BEGIN RECORDED INFORMATION

/-! #### State.setRing -/
@[simp] theorem State.resetLow_setRing (i : RingId) (r : Ring) : (s.setRing i r).resetLow = s.resetLow := rfl
@[simp] theorem State.rings_setRing (i : RingId) (r : Ring) : (s.setRing i r).rings = s.rings.set i r := rfl
@[simp] theorem State.hold_setRing (i : RingId) (r : Ring) : (s.setRing i r).hold = s.hold := rfl
@[simp] theorem State.nextOrder_setRing (i : RingId) (r : Ring) : (s.setRing i r).nextOrder = s.nextOrder := rfl
@[simp] theorem State.waiting_setRing (i : RingId) (r : Ring) : (s.setRing i r).waiting = s.waiting := rfl
@[simp] theorem State.table_setRing (i : RingId) (r : Ring) : (s.setRing i r).table = s.table := rfl
@[simp] theorem State.rrLast_setRing (i : RingId) (r : Ring) : (s.setRing i r).rrLast = s.rrLast := rfl
@[simp] theorem State.stray_setRing (i : RingId) (r : Ring) : (s.setRing i r).stray = s.stray := rfl
@[simp] theorem State.reexamAsked_setRing (i : RingId) (r : Ring) : (s.setRing i r).reexamAsked = s.reexamAsked := rfl
@[simp] theorem State.walkChanged_setRing (i : RingId) (r : Ring) : (s.setRing i r).walkChanged = s.walkChanged := rfl
@[simp] theorem State.refusal_setRing (i : RingId) (r : Ring) : (s.setRing i r).refusal = s.refusal := rfl
@[simp] theorem State.laterCount_setRing (i : RingId) (r : Ring) : (s.setRing i r).laterCount = s.laterCount := rfl
@[simp] theorem State.edges_setRing (i : RingId) (r : Ring) : (s.setRing i r).edges = s.edges := rfl
@[simp] theorem State.levels_setRing (i : RingId) (r : Ring) : (s.setRing i r).levels = s.levels := rfl
@[simp] theorem State.globalAttn_setRing (i : RingId) (r : Ring) : (s.setRing i r).globalAttn = s.globalAttn := rfl
@[simp] theorem State.globalMask_setRing (i : RingId) (r : Ring) : (s.setRing i r).globalMask = s.globalMask := rfl
@[simp] theorem State.result_setRing (i : RingId) (r : Ring) : (s.setRing i r).result = s.result := rfl
@[simp] theorem State.port_setRing (i : RingId) (r : Ring) : (s.setRing i r).port = s.port := rfl
@[simp] theorem State.sent_setRing (i : RingId) (r : Ring) : (s.setRing i r).sent = s.sent := rfl
@[simp] theorem State.choices_setRing (i : RingId) (r : Ring) : (s.setRing i r).choices = s.choices := rfl
@[simp] theorem State.pending_setRing (i : RingId) (r : Ring) : (s.setRing i r).pending = s.pending := rfl

/-! #### State.modRing -/
@[simp] theorem State.resetLow_modRing (i : RingId) (f : Ring → Ring) : (s.modRing i f).resetLow = s.resetLow := rfl
@[simp] theorem State.rings_modRing (i : RingId) (f : Ring → Ring) : (s.modRing i f).rings = s.rings.set i (f (s.ring i)) := rfl
@[simp] theorem State.hold_modRing (i : RingId) (f : Ring → Ring) : (s.modRing i f).hold = s.hold := rfl
@[simp] theorem State.nextOrder_modRing (i : RingId) (f : Ring → Ring) : (s.modRing i f).nextOrder = s.nextOrder := rfl
@[simp] theorem State.waiting_modRing (i : RingId) (f : Ring → Ring) : (s.modRing i f).waiting = s.waiting := rfl
@[simp] theorem State.table_modRing (i : RingId) (f : Ring → Ring) : (s.modRing i f).table = s.table := rfl
@[simp] theorem State.rrLast_modRing (i : RingId) (f : Ring → Ring) : (s.modRing i f).rrLast = s.rrLast := rfl
@[simp] theorem State.stray_modRing (i : RingId) (f : Ring → Ring) : (s.modRing i f).stray = s.stray := rfl
@[simp] theorem State.reexamAsked_modRing (i : RingId) (f : Ring → Ring) : (s.modRing i f).reexamAsked = s.reexamAsked := rfl
@[simp] theorem State.walkChanged_modRing (i : RingId) (f : Ring → Ring) : (s.modRing i f).walkChanged = s.walkChanged := rfl
@[simp] theorem State.refusal_modRing (i : RingId) (f : Ring → Ring) : (s.modRing i f).refusal = s.refusal := rfl
@[simp] theorem State.laterCount_modRing (i : RingId) (f : Ring → Ring) : (s.modRing i f).laterCount = s.laterCount := rfl
@[simp] theorem State.edges_modRing (i : RingId) (f : Ring → Ring) : (s.modRing i f).edges = s.edges := rfl
@[simp] theorem State.levels_modRing (i : RingId) (f : Ring → Ring) : (s.modRing i f).levels = s.levels := rfl
@[simp] theorem State.globalAttn_modRing (i : RingId) (f : Ring → Ring) : (s.modRing i f).globalAttn = s.globalAttn := rfl
@[simp] theorem State.globalMask_modRing (i : RingId) (f : Ring → Ring) : (s.modRing i f).globalMask = s.globalMask := rfl
@[simp] theorem State.result_modRing (i : RingId) (f : Ring → Ring) : (s.modRing i f).result = s.result := rfl
@[simp] theorem State.port_modRing (i : RingId) (f : Ring → Ring) : (s.modRing i f).port = s.port := rfl
@[simp] theorem State.sent_modRing (i : RingId) (f : Ring → Ring) : (s.modRing i f).sent = s.sent := rfl
@[simp] theorem State.choices_modRing (i : RingId) (f : Ring → Ring) : (s.modRing i f).choices = s.choices := rfl
@[simp] theorem State.pending_modRing (i : RingId) (f : Ring → Ring) : (s.modRing i f).pending = s.pending := rfl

END RECORDED INFORMATION

WHAT IS REQUIRED: Word for word, please print every line from the beginning of the records to the line bearing "r).reexamAsked = s.reexamAsked := rfl", counting both ends and stopping there.

YOUR SOLUTION:
/-! #### State.setRing -/
@[simp] theorem State.resetLow_setRing (i : RingId) (r : Ring) : (s.setRing i r).resetLow = s.resetLow := rfl
@[simp] theorem State.rings_setRing (i : RingId) (r : Ring) : (s.setRing i r).rings = s.rings.set i r := rfl
@[simp] theorem State.hold_setRing (i : RingId) (r : Ring) : (s.setRing i r).hold = s.hold := rfl
@[simp] theorem State.nextOrder_setRing (i : RingId) (r : Ring) : (s.setRing i r).nextOrder = s.nextOrder := rfl
@[simp] theorem State.waiting_setRing (i : RingId) (r : Ring) : (s.setRing i r).waiting = s.waiting := rfl
@[simp] theorem State.table_setRing (i : RingId) (r : Ring) : (s.setRing i r).table = s.table := rfl
@[simp] theorem State.rrLast_setRing (i : RingId) (r : Ring) : (s.setRing i r).rrLast = s.rrLast := rfl
@[simp] theorem State.stray_setRing (i : RingId) (r : Ring) : (s.setRing i r).stray = s.stray := rfl
@[simp] theorem State.reexamAsked_setRing (i : RingId) (r : Ring) : (s.setRing i r).reexamAsked = s.reexamAsked := rfl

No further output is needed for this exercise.